BPFd- Running BCC tools remotely across systems

| Comments

This article (with some edits) also appeared on LWN.

Introduction

BCC (BPF Compiler Collection) is a toolkit and a suite of kernel tracing tools that allow systems engineers to efficiently and safely get a deep understanding into the inner workings of a Linux system. Because they can’t crash the kernel, they are safer than kernel modules and can be run in production environments. Brendan Gregg has written nice tools and given talks showing the full power of eBPF based tools. Unfortunately, BCC has no support for a cross-development workflow. I define “cross-development” as a development workflow in which the development machine and the target machine running the developed code are different. Cross-development is very typical among Embedded System kernel developers who often develop on a powerful x86 host and then flash and test their code on SoCs (System on Chips) based on the ARM architecture. Not having a cross-development flow gives rise to several complications, lets go over them and discuss a solution called BPFd that cleverly addresses this issue.
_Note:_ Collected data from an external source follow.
-- ==== Sys2Proof/Laws/KeepCartOps.lean ====
section
/-! SUPPORT. What the functions of Machine/CartOps.lean do, as Laws/Kept.lean says it: the parts that each one may change. -/

namespace Sys2Proof.Laws

set_option Elab.async false

open Sys2Proof Sys2Proof.Machine

variable {pts : List Part} {z : State}

theorem bindPair_held {s : State} {c : Nat} {n : Nat} (hS : Held pts z s)
    (hp : Sub [.serving, .images, .fabric] pts := by exact Sub.up) : Held pts z (bindPair s c n) := by
  unfold bindPair
  dsimp only
  iterate 45 all_goals try first
    | with_reducible assumption
    | with_reducible refine enforce_held ?_
    | split

theorem movePage_held {s s' : State} {p k : Nat} (hS : Held pts z s) (he : movePage s p = some (k, s'))
    (hp : Sub [.serving, .vellum] pts := by exact Sub.up) : Held pts z s' := by
  unfold movePage at he
  dsimp only at he
  rw [Option.map_eq_some_iff] at he
  obtain ⟨⟨y, w⟩, hy, hx⟩ := he
  simp only [Prod.mk.injEq] at hx
  rw [← hx.2]
  exact freePage_held (moveUnits_held (takePage_held hS hy))

theorem clearSessionPage_held {s : State} {id : Nat} {q : Nat × Nat} (hS : Held pts z s)
    (hp : Sub [.serving, .vellum] pts := by exact Sub.up) : Held pts z (clearSessionPage s id q) := by
  unfold clearSessionPage
  iterate 45 all_goals try first
    | with_reducible assumption
    | with_reducible refine modSession_held ?_
    | with_reducible refine rewindSession_held ?_
    | with_reducible refine startPark_held ?_
    | with_reducible refine movePage_held (he := by assumption) ?_
    | (intro x; clear_value x)
    | lift_lets
    | split

theorem clearPfxPage_held {s : State} {x : Nat} {p : Nat} (hS : Held pts z s)
    (hp : Sub [.serving, .vellum] pts := by exact Sub.up) : Held pts z (clearPfxPage s x p) := by
  unfold clearPfxPage
  iterate 45 all_goals try first
    | with_reducible assumption
    | with_reducible refine putPfx_held ?_
    | with_reducible refine rewindPfxFrom_held ?_
    | with_reducible refine movePage_held (he := by assumption) ?_
    | (intro x; clear_value x)
    | lift_lets
    | split

theorem moveVersion_held {s : State} {tenant : Nat} {w : AdapterVer} (hS : Held pts z s)
    (hp : Sub [.link, .mailbox, .serving, .vellum] pts := by exact Sub.up) : Held pts z (moveVersion s tenant w) := by
  unfold moveVersion
  iterate 45 all_goals try first
    | with_reducible assumption
    | with_reducible refine putTenant_held ?_
    | with_reducible refine postEvent_held ?_
    | with_reducible refine countReads_held ?_
    | with_reducible refine releaseStore_held ?_
    | with_reducible refine writeRuns_held ?_
    | split

theorem moveVersions_held {s : State} {d : Nat} {tenant : Nat} (hS : Held pts z s)
    (hp : Sub [.link, .mailbox, .serving, .vellum] pts := by exact Sub.up) : Held pts z (moveVersions s d tenant) := by
  unfold moveVersions
  iterate 45 all_goals try first
    | with_reducible assumption
    | with_reducible refine moveVersion_held ?_
    | with_reducible refine foldl_held (fun _ _ _ => ?_) ?_

theorem moveChunks_held {s : State} {n : Nat} {d : Nat} (hS : Held pts z s)
    (hp : Sub [.link, .mailbox, .images, .vellum] pts := by exact Sub.up) : Held pts z (moveChunks s n d) := by
  unfold moveChunks
  iterate 45 all_goals try first
    | with_reducible assumption
    | with_reducible refine putSlot_held ?_
    | with_reducible refine countReads_held ?_
    | with_reducible refine loseChunk_held ?_
    | with_reducible refine wroteChunk_held ?_
    | with_reducible refine foldl_held (fun _ _ _ => ?_) ?_
    | (intro x; first
        | (refine (fun (hx : Held pts z x) => ?_) ?_ <;> [clear_value x; subst x])
        | clear_value x)
    | lift_lets
    | split

theorem emptySite_held {s : State} {d : Nat} (hS : Held pts z s)
    (hp : Sub [.link, .mailbox, .serving, .images, .vellum] pts := by exact Sub.up) : Held pts z (emptySite s d) := by
  unfold emptySite
  iterate 45 all_goals try first
    | with_reducible assumption
    | with_reducible refine finishAreas_held ?_
    | with_reducible refine moveAreas_held ?_
    | with_reducible refine loseCopies_held ?_
    | with_reducible refine modSite_held ?_
    | with_reducible refine clearSessionPage_held ?_
    | with_reducible refine clearPfxPage_held ?_
    | with_reducible refine moveVersions_held ?_
    | with_reducible refine moveChunks_held ?_
    | with_reducible refine foldl_held (fun _ _ _ => ?_) ?_

theorem startPrepare_held {s : State} {c : Nat} (hS : Held pts z s)
    (hp : Sub [.board, .link, .mailbox, .serving, .images, .vellum, .fabric] pts := by exact Sub.up)
    : Held pts z (startPrepare s c) := by
  unfold startPrepare
  iterate 45 all_goals try first
    | with_reducible assumption
    | with_reducible refine forfeitAll_held ?_
    | with_reducible refine bindPair_held ?_
    | with_reducible refine emptySite_held ?_
    | with_reducible refine foldl_held (fun _ _ _ => ?_) ?_
    | (intro x; clear_value x)
    | lift_lets
    | with_reducible refine held_free ?_

theorem darkenPair_held {s : State} {c : Nat} (hS : Held pts z s)
    (hp : Sub [.board, .fabric, .map] pts := by exact Sub.up) : Held pts z (darkenPair s c) := by
  unfold darkenPair
  iterate 45 all_goals try first
    | with_reducible assumption
    | with_reducible refine putIsland_held ?_
    | with_reducible refine putCart_held ?_
    | with_reducible refine mapChanged_held ?_
    | with_reducible refine foldl_held (fun _ _ _ => ?_) ?_
    | (intro x; clear_value x)
    | lift_lets
    | with_reducible refine held_free ?_

theorem prepareFailed_held {s : State} {c : Nat} (hS : Held pts z s)
    (hp : Sub [.board, .link, .mailbox, .serving, .images, .vellum, .fabric] pts := by exact Sub.up)
    : Held pts z (prepareFailed s c) := by
  unfold prepareFailed
  iterate 45 all_goals try first
    | with_reducible assumption
    | with_reducible refine startPrepare_held ?_
    | (intro x; clear_value x)
    | lift_lets
    | split

theorem prepareAllFailed_held {s : State} (hS : Held pts z s)
    (hp : Sub [.board, .link, .mailbox, .serving, .images, .vellum, .fabric] pts := by exact Sub.up)
    : Held pts z (prepareAllFailed s) := by
  unfold prepareAllFailed
  iterate 45 all_goals try first
    | with_reducible assumption
    | with_reducible refine prepareFailed_held ?_
    | with_reducible refine foldl_held (fun _ _ _ => ?_) ?_

end Sys2Proof.Laws
end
In the Android kernel team, we work mostly on ARM64 systems, since most Android devices are on this architecture. BCC tools support on ARM64 systems has stayed broken for years. One of the reasons for this difficulty is with ARM64 inline assembler statements. Unavoidably, kernel header includes in BCC tools result in inclusion of asm headers which in the case of ARM64 has the potential of spewing inline asm ARM64 instructions causing major pains to LLVM’s BPF backend. Recently this issue got fixed by BPF inline asm support (these LLVM commits) and folks could finally run BCC tools on arm64, but..

In order for BCC tools to work at all, they need kernel sources. This is because most tools need to register callbacks on the ever-changing kernel API in order to get their data. Such callbacks are registered using the kprobe infrastructure. When a BCC tool is run, BCC switches its current directory into the kernel source directory before compilation starts, and compiles the C program that embodies the BCC tool’s logic. The C program is free to include kernel headers for kprobes to work and to use kernel data structures.

Even if one were not to use kprobes, BCC also implicity adds a common helpers.h include directive whenever an eBPF C program is being compiled, found in src/cc/export/helpers.h in the BCC sources. This helpers.h header uses the LINUX_VERSION_CODE macro to create a “version” section in the compiled output. LINUX_VERSION_CODE is available only in the specific kernel’s sources being targeted and is used during eBPF program loading to make sure the BPF program is being loaded into a kernel with the right version. As you can see, kernel sources quickly become mandatory for compiling eBPF programs.

In some sense this build process is similar to how external kernel modules are built. Kernel sources are large in size and often can take up a large amount of space on the system being debugged. They can also get out of sync, which may make the tools misbehave.

The other issue is Clang and LLVM libraries need to be available on the target being traced. This is because the tools compile the needed BPF bytecode which are then loaded into the kernel. These libraries take up a lot space. It seems overkill that you need a full-blown compiler infrastructure on a system when the BPF code can be compiled elsewhere and maybe even compiled just once. Further, these libraries need to be cross-compiled to run on the architecture you’re tracing. That’s possible, but why would anyone want to do that if they didn’t need to? Cross-compiling compiler toolchains can be tedious and stressful.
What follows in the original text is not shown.